After the completion of the Zhuhai base, Shanghai Enjie's production capacity will reach 1.32 billion square meters. After the completion of the Wuxi base, the company's production capacity will more than double to 3.82 billion square meters, even if the internal coating film of the company consumes part of the basement production capacity. Even if internal losses and good yield problems exist, The production capacity of the Shanghai Enjie family can also meet domestic needs.

 

Rivals are also busy expanding production. Victory Precision's Suzhou Jieli currently has a base film design capacity of nearly 400 million square meters per year, and the coating film production line has a design capacity of 120 million square meters per year. Although there is currently only one line 1 with a production capacity of 20 million square meters per year, the production capacity of Lines 2-5 and each 45 million square meters per year have been partially consolidated, and the production capacity will also reach 200 million square meters.

 

The Hunan Lithium official website of the Changyuan Group said that the company's comprehensive annual production capacity is 400 million square meters, and Tianjin Dongsheng Membrane Technology Co., Ltd., which is controlled by Shuangjie Electric (300444.SZ), produces 200 million square meters of battery wet diaphragm 4 per year.
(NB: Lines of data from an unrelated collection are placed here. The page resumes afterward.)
/-- MBX_ registers. -/
def writeMbx (s : State) (off : Nat) (v : W32) : State :=
  let m := s.mgmt
  match off with
  | 0x00 => { s with mgmt := { m with reqCmd := v &&& 0xFF00FFFF } }
  | 0x04 => { s with mgmt := { m with reqTarget := v &&& 0x0000FFFF } }
  | 0x08 => { s with mgmt := { m with reqParamLo := v } }
  | 0x0C => { s with mgmt := { m with reqParamHi := v } }
  | 0x24 => { s with mgmt := { m with queueFull := keeps m.queueFull v 1 } }
  | 0x5C =>
    let n := part v 0 10
    if m.wdtLocked then lockedWrite s
    else if n = 0 ∨ 1000 < n then s
    else { s with mgmt := { m with wdtTimeout := n, wdtLocked := true } }
  | _ => if 0x10 ≤ off ∧ off < 0x20 then { s with mgmt := { m with reqArgs := m.reqArgs.set ((off - 0x10) / 4) v } } else s

/-- PWR_ registers. -/
def writePwr (s : State) (off : Nat) (v : W32) : State :=
  let p := s.pwr
  if off = 0 then
    { s with pwr := { p with
      vddHigh := keeps p.vddHigh v 5, monFail := keeps p.monFail v 4, levelChanged := keeps p.levelChanged v 3 } }
  else s

/-- TMP_ registers. -/
def writeTmp (s : State) (off : Nat) (v : W32) : State :=
  let p := s.pwr
  match off with
  | 0x00 => { s with pwr := { p with
      vbatLow := keeps p.vbatLow v 2, sensorFail := keeps p.sensorFail v 1, alarmFlag := keeps p.alarmFlag v 0 } }
  | 0x28 => { s with pwr := { p with latchSel := part v 0 4 } }
  | _ => s

/-- BST_ registers. -/
def writeBst (s : State) (off : Nat) (v : W32) : State :=
  let p := s.pwr
  match off with
  | 0x00 =>
    let n := part v 8 8
    { s with pwr := { p with bstEnable := v.getLsbD 0, bstPeriod := if 1 ≤ n ∧ n ≤ 168 then n else p.bstPeriod } }
  | 0x04 => { s with pwr := { p with bstPartFailed := keeps p.bstPartFailed v 7, bstDeferred := keeps p.bstDeferred v 6 } }
  | 0x10 => { s with pwr := { p with bstSel := part v 0 11 } }
  | _ => s

/-- A write to a register without a row of its own. -/
def writeReg (s : State) (off : Nat) (v : W32) : State :=
  if off < 0x1000 then writeGlb s off v
  else if off < 0x2000 then writePort s ((off - 0x1000) / 0x30) ((off - 0x1000) % 0x30) v
  else if off < 0x3000 then writeLink s (off - 0x2000) v
  else if off < 0x3100 then writeMdp s (off - 0x3000) v
  else if off < 0x3200 then writeEnt s (off - 0x3100) v
  else if off < 0x3300 then writeMbx s (off - 0x3200) v
  else if off < 0x3400 then writePwr s (off - 0x3300) v
  else if off < 0x3500 then writeTmp s (off - 0x3400) v
  else if off < 0x4000 then writeBst s (off - 0x3500) v
  else s

/-- Writes that another row of the table states: CFG_COMMIT, TB_CAD_CMD with START or STOP, TB_GRID_DEFAULT, GLB_S0_BIND, FPn_CTRL,
MDP_CMD, MDP_DATA, MDP_EXT_LOCK, ENT_SRC_MASK, the mailbox's commands, PWR_VDD_MIN. -/
def ownRow (off : Nat) (v : W32) : Bool :=
  [0x24, 0x60, 0xB4, 0x3000, 0x3008, 0x3024, 0x3108, 0x3220, 0x3250, 0x3258, 0x3314].contains off ||
    (off == 0x88 && (part v 30 2 == 1 || part v 30 2 == 2)) || (decide (0x1000 ≤ off) && decide (off < 0x1300) && (off - 0x1000) % 0x30 == 4)

/-! ## The rows -/

/-- REGISTER_WRITE (R8, R473, R573 to R575): a write with no row of its own, by either path. -/
def execRegisterWrite (place : RegPlace) (value : W32) (s : State) : Res :=
  if !holdsReg place.offset ∨ ownRow place.offset value then .next s
  else pathAccess place.path (.registerWrite place.offset value) s
    (.next (pathWrite place.path s (fun s => writeReg s place.offset value)))

/-- The bus error of R49: UNMAPPED for an offset without a register, misuse of the measurement digest port within its span (R245). -/
def busError (s : State) (off : Nat) : State :=
  if !inSpan off then emit { s with glb := { s.glb with unmapped := true } } .regBusError
  else if 0x3000 ≤ off ∧ off < 0x30C0 then mdpMisuse .regPort s
  else emit s .regBusError

/-- The access is one that R49 answers with a bus error. -/
def badShape (off : Nat) (shape : AccessShape) : Bool :=
  match shape with
  | .subWord | .burst => true
  | .unaligned => off % 4 != 0
  | .unmapped => off % 4 == 0 && !inSpan off

/-- BAD_REGISTER_ACCESS (R49, R73). -/
def execBadRegisterAccess (offset : Nat) (shape : AccessShape) (s : State) : Res :=
  if !badShape offset shape then .next s
  else portAccess (.badRegisterAccess offset shape) s (.next (if regGuarded s then guardAnswer s else busError s offset))

/-- LO_REGISTER_READ (R576): the _HI half is latched for the path. -/
def execLoRegisterRead (path : Path) (offset : Nat) (s : State) : Res :=
  match pairValue s offset with
  | none => .next s
  | some n => pathAccess path (.loRegisterRead path offset) s (.next (mdpAccess path s (fun s =>
    match path with
    | .regPort => emit (latchHi s .regPort offset n) (.regValue (lo32 n))
    | .pair => latchHi s .pair offset n)))

/-- FE_ADDR_LO_READ (R583): the other registers of the latest event are latched. -/
def execFeAddrLoRead (port : Nat) (s : State) : Res :=
  if 16 ≤ port then .next s
  else portAccess (.feAddrLoRead port) s (.next (if regGuarded s then guardAnswer s else
    let p := portOf s port
    emit (setPort s port { p with feLatch := p.fe }) (.regValue (lo32 p.fe.ev.addr.toNat))))

/-- Slice 0 is bound: what waited for it goes out. -/
def bindSlice0 (s : State) (v : W32) : State :=
  settle (pumpVectors (setGlb s { s.glb with s0Bind := v.extractLsb' 0 28, s0Bound := true }))

/-- S0_BIND_WRITE (R79, R575): the first write binds and locks, a later one only sets LOCKED_WRITE. -/
def execS0BindWrite (value : W32) (s : State) : Res :=
  portAccess (.s0BindWrite value) s
    (.next (regWrite s (fun s => if s.glb.s0Bound then lockedWrite s else bindSlice0 s value)))

/-- PWR_VDD_MIN_WRITE (R540). -/
def execPwrVddMinWrite (value : W32) (s : State) : Res :=
  portAccess (.pwrVddMinWrite value) s
    (.next (regWrite s (fun s => { s with pwr := { s.pwr with vddMin := s.pwr.vdd } })))

end Sys2Proof.Machine
end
The main production equipment of the production line has also been completed by the end of 2017, and the production line has been put into production.

 

Since then, the advantage has maintained a high rate of good quality. With the change of technology and the large-scale production of opponents, how long can Shanghai Enjie's advantage be maintained?

 

The page contains the contents of the machine translation.